• TASK DETAILS
The stretch wanted below opens at the line containing "-- ==== Sys2Proof/Machine/Ops.lean" and closes at the line containing "an integer. -/". Please return it exactly, with no other lines.

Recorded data

════

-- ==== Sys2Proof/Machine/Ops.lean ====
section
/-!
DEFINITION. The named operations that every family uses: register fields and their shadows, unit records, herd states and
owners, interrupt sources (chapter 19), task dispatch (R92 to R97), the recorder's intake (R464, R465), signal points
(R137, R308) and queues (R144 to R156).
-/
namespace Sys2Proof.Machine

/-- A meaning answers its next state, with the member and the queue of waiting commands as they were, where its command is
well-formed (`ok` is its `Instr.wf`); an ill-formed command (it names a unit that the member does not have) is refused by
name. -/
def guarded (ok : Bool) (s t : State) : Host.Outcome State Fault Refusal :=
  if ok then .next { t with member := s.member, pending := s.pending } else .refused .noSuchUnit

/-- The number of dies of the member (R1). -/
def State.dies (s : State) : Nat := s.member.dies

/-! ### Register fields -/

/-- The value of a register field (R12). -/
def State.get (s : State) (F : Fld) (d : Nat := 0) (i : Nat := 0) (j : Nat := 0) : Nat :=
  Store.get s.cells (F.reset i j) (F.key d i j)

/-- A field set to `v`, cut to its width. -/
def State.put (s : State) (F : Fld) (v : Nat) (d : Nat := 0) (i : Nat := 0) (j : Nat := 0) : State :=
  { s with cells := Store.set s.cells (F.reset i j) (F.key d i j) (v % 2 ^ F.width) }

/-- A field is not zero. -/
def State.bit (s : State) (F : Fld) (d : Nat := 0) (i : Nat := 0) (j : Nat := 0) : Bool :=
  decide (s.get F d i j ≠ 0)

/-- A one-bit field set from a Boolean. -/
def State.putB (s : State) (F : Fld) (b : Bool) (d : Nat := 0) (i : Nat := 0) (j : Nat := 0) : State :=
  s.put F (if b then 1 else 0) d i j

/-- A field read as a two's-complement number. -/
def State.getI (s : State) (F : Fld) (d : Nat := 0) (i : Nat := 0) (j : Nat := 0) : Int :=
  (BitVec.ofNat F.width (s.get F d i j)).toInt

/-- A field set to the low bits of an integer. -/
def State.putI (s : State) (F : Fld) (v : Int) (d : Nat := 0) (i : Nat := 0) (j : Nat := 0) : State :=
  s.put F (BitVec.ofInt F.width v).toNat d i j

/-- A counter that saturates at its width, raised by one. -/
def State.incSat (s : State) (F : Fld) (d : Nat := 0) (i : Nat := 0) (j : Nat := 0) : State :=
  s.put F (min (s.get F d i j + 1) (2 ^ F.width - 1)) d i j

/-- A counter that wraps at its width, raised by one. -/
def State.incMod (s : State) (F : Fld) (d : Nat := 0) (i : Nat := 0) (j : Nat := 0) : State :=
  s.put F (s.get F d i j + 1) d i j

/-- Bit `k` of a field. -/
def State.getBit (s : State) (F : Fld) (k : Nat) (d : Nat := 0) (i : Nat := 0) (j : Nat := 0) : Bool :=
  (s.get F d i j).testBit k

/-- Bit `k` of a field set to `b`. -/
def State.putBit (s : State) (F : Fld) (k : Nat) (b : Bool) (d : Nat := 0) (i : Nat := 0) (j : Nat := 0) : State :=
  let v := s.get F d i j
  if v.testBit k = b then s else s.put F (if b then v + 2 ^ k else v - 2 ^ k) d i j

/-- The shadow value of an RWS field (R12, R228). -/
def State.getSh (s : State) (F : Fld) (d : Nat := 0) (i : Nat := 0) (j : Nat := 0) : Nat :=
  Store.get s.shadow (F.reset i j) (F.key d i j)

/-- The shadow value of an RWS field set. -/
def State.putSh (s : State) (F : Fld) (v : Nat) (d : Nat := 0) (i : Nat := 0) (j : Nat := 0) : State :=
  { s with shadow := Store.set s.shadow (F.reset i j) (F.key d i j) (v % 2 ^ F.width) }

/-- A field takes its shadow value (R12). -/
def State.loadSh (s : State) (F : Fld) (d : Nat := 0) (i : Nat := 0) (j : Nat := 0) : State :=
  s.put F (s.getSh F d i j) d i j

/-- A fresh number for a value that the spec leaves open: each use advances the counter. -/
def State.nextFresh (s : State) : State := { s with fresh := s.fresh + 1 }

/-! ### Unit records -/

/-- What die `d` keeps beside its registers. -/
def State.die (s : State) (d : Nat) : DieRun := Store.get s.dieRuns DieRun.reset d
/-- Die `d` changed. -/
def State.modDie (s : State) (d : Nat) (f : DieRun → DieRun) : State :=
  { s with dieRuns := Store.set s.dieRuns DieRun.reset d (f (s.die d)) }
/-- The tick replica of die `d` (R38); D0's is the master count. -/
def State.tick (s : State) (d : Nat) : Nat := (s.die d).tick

════

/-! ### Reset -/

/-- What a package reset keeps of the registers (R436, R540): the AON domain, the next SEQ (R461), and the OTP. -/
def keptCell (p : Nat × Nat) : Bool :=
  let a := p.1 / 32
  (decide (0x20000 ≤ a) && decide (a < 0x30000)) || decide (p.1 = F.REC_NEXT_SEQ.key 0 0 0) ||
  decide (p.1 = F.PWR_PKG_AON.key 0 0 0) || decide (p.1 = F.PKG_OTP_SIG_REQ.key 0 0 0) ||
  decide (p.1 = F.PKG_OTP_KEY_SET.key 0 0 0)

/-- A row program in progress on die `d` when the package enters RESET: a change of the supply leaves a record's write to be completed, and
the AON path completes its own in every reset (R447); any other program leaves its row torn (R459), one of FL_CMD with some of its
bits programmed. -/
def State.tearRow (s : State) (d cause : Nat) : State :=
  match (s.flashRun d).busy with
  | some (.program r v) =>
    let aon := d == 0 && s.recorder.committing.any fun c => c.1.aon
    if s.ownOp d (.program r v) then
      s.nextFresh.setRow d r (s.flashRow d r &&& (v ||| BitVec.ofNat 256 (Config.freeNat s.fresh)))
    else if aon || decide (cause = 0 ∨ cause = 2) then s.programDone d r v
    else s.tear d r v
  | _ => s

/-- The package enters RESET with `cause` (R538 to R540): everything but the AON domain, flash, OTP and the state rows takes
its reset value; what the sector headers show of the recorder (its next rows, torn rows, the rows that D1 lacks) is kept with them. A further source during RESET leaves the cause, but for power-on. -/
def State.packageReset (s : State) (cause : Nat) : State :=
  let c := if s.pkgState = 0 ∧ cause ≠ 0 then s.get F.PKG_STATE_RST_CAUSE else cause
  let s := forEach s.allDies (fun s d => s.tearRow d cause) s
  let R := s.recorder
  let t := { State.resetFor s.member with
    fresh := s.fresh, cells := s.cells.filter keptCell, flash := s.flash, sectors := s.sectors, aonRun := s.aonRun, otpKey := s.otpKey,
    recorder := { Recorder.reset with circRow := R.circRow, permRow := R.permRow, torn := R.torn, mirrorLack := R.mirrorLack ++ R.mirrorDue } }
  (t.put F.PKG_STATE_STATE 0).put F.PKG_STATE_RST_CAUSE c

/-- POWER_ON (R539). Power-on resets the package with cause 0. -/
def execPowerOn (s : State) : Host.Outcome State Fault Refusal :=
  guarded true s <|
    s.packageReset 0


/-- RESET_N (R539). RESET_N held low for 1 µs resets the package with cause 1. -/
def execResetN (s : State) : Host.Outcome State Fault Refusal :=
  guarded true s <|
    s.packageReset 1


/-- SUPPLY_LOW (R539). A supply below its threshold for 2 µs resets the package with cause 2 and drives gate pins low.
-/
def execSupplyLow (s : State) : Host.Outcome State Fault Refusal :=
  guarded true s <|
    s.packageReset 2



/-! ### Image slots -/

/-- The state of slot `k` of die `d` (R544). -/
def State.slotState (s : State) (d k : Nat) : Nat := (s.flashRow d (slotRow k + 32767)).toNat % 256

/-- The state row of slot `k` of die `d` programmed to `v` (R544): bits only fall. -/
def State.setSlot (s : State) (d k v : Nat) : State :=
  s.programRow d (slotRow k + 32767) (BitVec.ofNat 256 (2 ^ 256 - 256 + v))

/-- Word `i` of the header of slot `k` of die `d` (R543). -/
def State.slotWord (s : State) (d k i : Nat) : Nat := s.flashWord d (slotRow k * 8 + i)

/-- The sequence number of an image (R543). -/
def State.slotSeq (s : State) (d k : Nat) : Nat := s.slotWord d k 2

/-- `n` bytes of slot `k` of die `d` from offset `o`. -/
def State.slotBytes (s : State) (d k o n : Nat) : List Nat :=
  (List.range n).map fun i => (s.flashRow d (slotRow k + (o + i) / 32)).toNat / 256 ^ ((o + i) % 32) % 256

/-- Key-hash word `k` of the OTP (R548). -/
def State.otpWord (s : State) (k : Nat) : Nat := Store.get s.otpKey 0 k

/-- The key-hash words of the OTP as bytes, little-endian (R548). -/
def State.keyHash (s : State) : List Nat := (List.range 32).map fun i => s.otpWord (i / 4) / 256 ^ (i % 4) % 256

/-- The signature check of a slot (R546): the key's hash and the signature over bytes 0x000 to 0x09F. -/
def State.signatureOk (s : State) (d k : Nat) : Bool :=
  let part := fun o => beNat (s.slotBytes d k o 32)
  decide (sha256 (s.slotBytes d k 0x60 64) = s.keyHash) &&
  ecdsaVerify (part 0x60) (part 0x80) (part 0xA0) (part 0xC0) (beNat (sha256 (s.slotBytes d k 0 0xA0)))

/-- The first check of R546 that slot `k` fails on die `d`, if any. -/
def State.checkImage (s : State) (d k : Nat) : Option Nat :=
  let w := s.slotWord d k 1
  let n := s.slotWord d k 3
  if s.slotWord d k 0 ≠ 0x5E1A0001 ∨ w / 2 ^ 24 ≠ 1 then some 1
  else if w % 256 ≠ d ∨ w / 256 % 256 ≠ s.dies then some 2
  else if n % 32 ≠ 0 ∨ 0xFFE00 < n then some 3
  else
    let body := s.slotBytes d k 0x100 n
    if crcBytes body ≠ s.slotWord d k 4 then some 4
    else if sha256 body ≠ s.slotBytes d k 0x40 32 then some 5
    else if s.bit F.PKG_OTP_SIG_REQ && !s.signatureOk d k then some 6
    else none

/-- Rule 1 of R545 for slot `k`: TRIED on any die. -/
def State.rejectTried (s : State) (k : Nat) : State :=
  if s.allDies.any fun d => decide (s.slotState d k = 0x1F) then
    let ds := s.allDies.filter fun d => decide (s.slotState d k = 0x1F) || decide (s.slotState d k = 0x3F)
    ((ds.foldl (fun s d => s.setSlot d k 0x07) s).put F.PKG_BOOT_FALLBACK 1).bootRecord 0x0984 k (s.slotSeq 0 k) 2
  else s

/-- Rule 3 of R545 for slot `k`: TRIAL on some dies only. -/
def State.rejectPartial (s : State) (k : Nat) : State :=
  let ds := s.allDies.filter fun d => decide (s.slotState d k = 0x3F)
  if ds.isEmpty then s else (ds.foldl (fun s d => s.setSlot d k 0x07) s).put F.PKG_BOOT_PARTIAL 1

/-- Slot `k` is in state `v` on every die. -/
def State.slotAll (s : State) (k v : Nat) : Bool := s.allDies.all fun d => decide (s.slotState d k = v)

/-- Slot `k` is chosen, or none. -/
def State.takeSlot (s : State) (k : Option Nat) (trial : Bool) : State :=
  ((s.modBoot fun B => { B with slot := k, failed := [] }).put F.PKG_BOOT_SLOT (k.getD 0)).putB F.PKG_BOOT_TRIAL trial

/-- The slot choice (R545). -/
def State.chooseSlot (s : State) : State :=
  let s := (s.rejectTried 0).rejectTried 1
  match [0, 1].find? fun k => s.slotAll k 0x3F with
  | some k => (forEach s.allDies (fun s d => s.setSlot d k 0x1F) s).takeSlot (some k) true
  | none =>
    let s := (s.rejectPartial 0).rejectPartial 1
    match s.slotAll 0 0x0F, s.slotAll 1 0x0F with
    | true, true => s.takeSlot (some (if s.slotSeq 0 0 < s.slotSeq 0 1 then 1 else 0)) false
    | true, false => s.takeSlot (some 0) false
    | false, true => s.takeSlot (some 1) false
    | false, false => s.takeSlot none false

════

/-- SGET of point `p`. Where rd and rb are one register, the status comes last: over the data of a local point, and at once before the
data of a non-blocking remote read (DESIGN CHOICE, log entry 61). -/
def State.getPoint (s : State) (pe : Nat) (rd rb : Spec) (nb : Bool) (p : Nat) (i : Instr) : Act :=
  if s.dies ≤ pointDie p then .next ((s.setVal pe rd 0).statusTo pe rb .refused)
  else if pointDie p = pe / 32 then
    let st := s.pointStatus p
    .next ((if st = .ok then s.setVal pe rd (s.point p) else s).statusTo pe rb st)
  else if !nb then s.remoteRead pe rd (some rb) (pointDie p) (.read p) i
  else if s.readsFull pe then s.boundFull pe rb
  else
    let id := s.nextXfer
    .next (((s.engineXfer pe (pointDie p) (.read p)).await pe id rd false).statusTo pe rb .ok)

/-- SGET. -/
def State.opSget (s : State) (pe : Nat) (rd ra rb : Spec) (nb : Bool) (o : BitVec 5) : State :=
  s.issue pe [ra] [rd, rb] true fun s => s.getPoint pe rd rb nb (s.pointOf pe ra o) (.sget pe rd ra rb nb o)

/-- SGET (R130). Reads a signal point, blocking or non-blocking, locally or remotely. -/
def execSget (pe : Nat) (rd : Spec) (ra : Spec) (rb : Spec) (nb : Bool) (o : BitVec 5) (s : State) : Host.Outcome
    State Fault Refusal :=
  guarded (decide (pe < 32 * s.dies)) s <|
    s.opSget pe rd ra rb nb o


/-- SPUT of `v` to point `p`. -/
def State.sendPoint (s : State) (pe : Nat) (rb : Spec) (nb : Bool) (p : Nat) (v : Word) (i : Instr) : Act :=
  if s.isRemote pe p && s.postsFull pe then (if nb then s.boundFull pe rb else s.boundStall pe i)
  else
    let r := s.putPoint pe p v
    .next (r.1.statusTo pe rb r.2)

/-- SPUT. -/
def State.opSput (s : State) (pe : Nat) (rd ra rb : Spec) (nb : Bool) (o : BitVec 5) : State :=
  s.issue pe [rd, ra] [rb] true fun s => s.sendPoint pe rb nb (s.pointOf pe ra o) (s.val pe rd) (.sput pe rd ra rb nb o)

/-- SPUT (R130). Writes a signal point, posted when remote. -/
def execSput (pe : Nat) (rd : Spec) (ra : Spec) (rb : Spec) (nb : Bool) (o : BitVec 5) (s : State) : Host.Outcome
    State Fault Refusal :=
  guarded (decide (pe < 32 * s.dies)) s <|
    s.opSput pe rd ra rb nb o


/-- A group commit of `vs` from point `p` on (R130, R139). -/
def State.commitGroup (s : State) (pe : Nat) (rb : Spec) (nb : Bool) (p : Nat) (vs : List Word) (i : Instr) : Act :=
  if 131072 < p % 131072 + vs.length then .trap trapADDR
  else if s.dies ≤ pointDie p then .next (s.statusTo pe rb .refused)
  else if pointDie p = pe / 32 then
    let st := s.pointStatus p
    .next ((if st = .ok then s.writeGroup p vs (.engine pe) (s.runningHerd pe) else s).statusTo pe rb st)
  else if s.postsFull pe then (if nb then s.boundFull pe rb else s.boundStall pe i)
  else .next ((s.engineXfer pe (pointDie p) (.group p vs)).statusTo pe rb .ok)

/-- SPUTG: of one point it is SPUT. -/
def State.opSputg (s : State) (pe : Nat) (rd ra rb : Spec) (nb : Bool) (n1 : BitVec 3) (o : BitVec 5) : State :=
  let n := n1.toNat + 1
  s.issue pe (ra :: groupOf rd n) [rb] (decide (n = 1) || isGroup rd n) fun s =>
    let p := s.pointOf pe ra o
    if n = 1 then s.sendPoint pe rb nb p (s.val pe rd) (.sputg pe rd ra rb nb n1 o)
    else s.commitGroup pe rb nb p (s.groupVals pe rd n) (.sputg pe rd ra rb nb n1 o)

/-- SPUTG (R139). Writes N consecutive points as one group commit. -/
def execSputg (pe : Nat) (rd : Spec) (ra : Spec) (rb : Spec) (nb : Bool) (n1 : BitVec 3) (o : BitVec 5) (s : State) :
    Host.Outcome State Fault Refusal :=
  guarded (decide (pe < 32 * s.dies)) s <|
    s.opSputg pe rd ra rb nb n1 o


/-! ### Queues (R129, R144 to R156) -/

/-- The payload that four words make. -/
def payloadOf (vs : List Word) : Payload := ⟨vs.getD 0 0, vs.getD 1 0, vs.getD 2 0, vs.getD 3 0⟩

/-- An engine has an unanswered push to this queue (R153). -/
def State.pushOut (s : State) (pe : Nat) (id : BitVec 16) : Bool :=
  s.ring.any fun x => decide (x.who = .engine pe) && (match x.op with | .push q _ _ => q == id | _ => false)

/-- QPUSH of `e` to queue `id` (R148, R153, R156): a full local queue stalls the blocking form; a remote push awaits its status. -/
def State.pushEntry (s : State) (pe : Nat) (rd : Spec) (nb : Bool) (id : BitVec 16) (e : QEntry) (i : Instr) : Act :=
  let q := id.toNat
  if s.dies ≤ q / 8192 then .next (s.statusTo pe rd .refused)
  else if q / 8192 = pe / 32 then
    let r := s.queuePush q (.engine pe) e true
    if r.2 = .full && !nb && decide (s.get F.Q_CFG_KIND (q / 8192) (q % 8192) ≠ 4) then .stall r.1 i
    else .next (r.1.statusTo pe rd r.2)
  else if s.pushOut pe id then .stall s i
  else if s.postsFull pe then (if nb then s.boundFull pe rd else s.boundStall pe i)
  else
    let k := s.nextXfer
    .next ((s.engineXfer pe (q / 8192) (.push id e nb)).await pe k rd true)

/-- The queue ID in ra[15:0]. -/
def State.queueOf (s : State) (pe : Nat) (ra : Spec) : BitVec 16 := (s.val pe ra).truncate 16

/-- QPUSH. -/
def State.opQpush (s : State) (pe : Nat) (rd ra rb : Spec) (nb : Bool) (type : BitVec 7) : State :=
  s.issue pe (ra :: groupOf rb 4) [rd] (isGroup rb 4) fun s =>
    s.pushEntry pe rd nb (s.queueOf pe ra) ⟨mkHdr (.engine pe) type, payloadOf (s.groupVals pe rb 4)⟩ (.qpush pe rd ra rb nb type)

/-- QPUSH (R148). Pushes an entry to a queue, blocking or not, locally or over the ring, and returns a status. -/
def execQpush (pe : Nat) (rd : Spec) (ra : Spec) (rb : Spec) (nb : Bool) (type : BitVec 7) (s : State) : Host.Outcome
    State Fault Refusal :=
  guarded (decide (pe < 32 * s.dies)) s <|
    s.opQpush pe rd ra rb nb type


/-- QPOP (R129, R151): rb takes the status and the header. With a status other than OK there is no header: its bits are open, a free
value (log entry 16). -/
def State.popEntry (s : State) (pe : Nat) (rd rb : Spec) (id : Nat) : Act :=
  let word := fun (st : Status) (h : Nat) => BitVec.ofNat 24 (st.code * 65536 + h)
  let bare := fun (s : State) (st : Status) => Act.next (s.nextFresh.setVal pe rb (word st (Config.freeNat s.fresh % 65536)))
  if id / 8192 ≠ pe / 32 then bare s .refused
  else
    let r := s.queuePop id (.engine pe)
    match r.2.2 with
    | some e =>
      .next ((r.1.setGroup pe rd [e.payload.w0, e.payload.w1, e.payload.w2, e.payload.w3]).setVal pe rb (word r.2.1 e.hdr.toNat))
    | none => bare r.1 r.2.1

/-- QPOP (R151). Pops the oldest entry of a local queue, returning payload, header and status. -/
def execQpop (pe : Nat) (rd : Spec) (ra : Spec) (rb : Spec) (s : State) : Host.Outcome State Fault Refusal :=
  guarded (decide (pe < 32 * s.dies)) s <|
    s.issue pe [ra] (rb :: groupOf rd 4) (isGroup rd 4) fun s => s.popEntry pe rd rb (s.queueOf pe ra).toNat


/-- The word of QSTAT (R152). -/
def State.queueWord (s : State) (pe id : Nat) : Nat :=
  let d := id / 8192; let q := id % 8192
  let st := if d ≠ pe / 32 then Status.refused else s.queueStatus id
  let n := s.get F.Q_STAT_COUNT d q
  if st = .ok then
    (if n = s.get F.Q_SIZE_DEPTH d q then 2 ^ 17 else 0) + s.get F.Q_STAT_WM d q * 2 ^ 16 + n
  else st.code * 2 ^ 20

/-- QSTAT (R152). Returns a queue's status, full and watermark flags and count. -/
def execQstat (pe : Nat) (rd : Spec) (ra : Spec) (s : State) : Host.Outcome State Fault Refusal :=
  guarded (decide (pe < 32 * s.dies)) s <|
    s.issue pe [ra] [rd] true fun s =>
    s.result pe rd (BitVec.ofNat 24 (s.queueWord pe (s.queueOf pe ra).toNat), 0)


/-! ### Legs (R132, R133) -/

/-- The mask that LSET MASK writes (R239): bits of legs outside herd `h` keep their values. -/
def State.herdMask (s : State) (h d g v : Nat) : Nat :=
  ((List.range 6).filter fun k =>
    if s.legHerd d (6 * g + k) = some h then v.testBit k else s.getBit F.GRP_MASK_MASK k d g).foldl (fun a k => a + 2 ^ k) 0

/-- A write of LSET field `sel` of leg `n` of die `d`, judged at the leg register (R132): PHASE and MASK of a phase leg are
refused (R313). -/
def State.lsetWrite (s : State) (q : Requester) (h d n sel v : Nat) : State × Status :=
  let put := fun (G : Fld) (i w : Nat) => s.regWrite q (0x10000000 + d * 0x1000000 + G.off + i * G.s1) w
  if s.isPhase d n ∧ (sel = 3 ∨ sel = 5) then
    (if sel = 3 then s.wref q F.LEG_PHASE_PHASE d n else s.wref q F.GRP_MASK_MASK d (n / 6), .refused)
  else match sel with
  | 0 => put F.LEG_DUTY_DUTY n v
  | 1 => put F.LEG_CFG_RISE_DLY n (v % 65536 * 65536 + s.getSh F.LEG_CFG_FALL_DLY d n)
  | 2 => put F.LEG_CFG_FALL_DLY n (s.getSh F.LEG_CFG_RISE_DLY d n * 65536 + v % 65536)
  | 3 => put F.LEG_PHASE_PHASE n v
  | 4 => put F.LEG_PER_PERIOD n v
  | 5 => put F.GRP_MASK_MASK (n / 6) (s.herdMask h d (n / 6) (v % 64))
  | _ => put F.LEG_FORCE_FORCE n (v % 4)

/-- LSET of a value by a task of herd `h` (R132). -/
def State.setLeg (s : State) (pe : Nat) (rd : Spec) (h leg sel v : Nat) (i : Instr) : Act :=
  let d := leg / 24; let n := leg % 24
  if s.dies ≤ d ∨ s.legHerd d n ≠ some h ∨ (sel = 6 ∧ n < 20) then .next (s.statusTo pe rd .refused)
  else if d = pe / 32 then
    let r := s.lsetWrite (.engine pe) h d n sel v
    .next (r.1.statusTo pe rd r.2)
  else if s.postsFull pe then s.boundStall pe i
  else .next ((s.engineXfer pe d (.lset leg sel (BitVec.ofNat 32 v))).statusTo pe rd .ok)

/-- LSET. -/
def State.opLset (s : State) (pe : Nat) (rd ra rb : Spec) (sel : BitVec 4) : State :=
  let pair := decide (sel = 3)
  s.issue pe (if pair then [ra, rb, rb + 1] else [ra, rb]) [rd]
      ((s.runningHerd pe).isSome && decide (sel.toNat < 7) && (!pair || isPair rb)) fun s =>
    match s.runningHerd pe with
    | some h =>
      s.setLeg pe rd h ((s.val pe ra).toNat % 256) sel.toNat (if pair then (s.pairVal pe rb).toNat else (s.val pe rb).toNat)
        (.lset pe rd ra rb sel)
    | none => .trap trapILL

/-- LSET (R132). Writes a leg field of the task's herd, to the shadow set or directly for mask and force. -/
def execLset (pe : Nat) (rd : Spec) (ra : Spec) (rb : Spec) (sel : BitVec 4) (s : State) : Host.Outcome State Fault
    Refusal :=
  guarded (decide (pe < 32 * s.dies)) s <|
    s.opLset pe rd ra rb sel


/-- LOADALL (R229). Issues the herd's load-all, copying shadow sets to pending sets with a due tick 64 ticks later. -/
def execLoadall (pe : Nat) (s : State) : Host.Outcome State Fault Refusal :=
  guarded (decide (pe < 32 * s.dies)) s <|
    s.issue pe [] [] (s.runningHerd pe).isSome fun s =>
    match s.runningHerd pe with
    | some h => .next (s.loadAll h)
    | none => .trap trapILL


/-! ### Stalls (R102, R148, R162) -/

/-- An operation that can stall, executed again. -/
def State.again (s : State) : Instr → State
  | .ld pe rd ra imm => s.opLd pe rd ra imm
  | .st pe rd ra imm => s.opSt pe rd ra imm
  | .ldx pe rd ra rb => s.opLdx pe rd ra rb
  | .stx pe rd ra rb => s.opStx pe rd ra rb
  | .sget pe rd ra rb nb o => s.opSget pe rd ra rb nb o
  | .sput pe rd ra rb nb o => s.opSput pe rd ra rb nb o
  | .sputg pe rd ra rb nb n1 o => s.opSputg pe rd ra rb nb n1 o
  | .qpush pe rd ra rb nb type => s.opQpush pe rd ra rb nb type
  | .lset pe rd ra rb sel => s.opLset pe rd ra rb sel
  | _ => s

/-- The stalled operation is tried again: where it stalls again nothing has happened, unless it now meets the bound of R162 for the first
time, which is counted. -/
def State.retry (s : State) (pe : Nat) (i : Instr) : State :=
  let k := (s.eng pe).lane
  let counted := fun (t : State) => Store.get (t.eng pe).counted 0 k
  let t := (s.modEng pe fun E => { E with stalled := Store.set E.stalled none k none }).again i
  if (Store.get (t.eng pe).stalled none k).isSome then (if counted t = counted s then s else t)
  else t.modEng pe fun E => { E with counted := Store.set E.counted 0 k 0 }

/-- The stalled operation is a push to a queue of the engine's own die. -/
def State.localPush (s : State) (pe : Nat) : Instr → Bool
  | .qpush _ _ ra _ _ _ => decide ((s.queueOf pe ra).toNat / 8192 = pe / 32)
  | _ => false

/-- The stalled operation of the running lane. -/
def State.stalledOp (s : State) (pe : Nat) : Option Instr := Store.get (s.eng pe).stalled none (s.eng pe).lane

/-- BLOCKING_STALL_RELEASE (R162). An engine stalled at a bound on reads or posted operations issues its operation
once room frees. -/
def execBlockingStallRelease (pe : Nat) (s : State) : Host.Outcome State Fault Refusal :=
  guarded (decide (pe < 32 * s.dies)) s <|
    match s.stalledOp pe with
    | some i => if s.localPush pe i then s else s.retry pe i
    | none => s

════

• TASK RESPONSE
-- ==== Sys2Proof/Machine/Ops.lean ====
section
/-!
DEFINITION. The named operations that every family uses: register fields and their shadows, unit records, herd states and
owners, interrupt sources (chapter 19), task dispatch (R92 to R97), the recorder's intake (R464, R465), signal points
(R137, R308) and queues (R144 to R156).
-/
namespace Sys2Proof.Machine

/-- A meaning answers its next state, with the member and the queue of waiting commands as they were, where its command is
well-formed (`ok` is its `Instr.wf`); an ill-formed command (it names a unit that the member does not have) is refused by
name. -/
def guarded (ok : Bool) (s t : State) : Host.Outcome State Fault Refusal :=
  if ok then .next { t with member := s.member, pending := s.pending } else .refused .noSuchUnit

/-- The number of dies of the member (R1). -/
def State.dies (s : State) : Nat := s.member.dies

/-! ### Register fields -/

/-- The value of a register field (R12). -/
def State.get (s : State) (F : Fld) (d : Nat := 0) (i : Nat := 0) (j : Nat := 0) : Nat :=
  Store.get s.cells (F.reset i j) (F.key d i j)

/-- A field set to `v`, cut to its width. -/
def State.put (s : State) (F : Fld) (v : Nat) (d : Nat := 0) (i : Nat := 0) (j : Nat := 0) : State :=
  { s with cells := Store.set s.cells (F.reset i j) (F.key d i j) (v % 2 ^ F.width) }

/-- A field is not zero. -/
def State.bit (s : State) (F : Fld) (d : Nat := 0) (i : Nat := 0) (j : Nat := 0) : Bool :=
  decide (s.get F d i j ≠ 0)

/-- A one-bit field set from a Boolean. -/
def State.putB (s : State) (F : Fld) (b : Bool) (d : Nat := 0) (i : Nat := 0) (j : Nat := 0) : State :=
  s.put F (if b then 1 else 0) d i j

/-- A field read as a two's-complement number. -/
def State.getI (s : State) (F : Fld) (d : Nat := 0) (i : Nat := 0) (j : Nat := 0) : Int :=
  (BitVec.ofNat F.width (s.get F d i j)).toInt

/-- A field set to the low bits of an integer. -/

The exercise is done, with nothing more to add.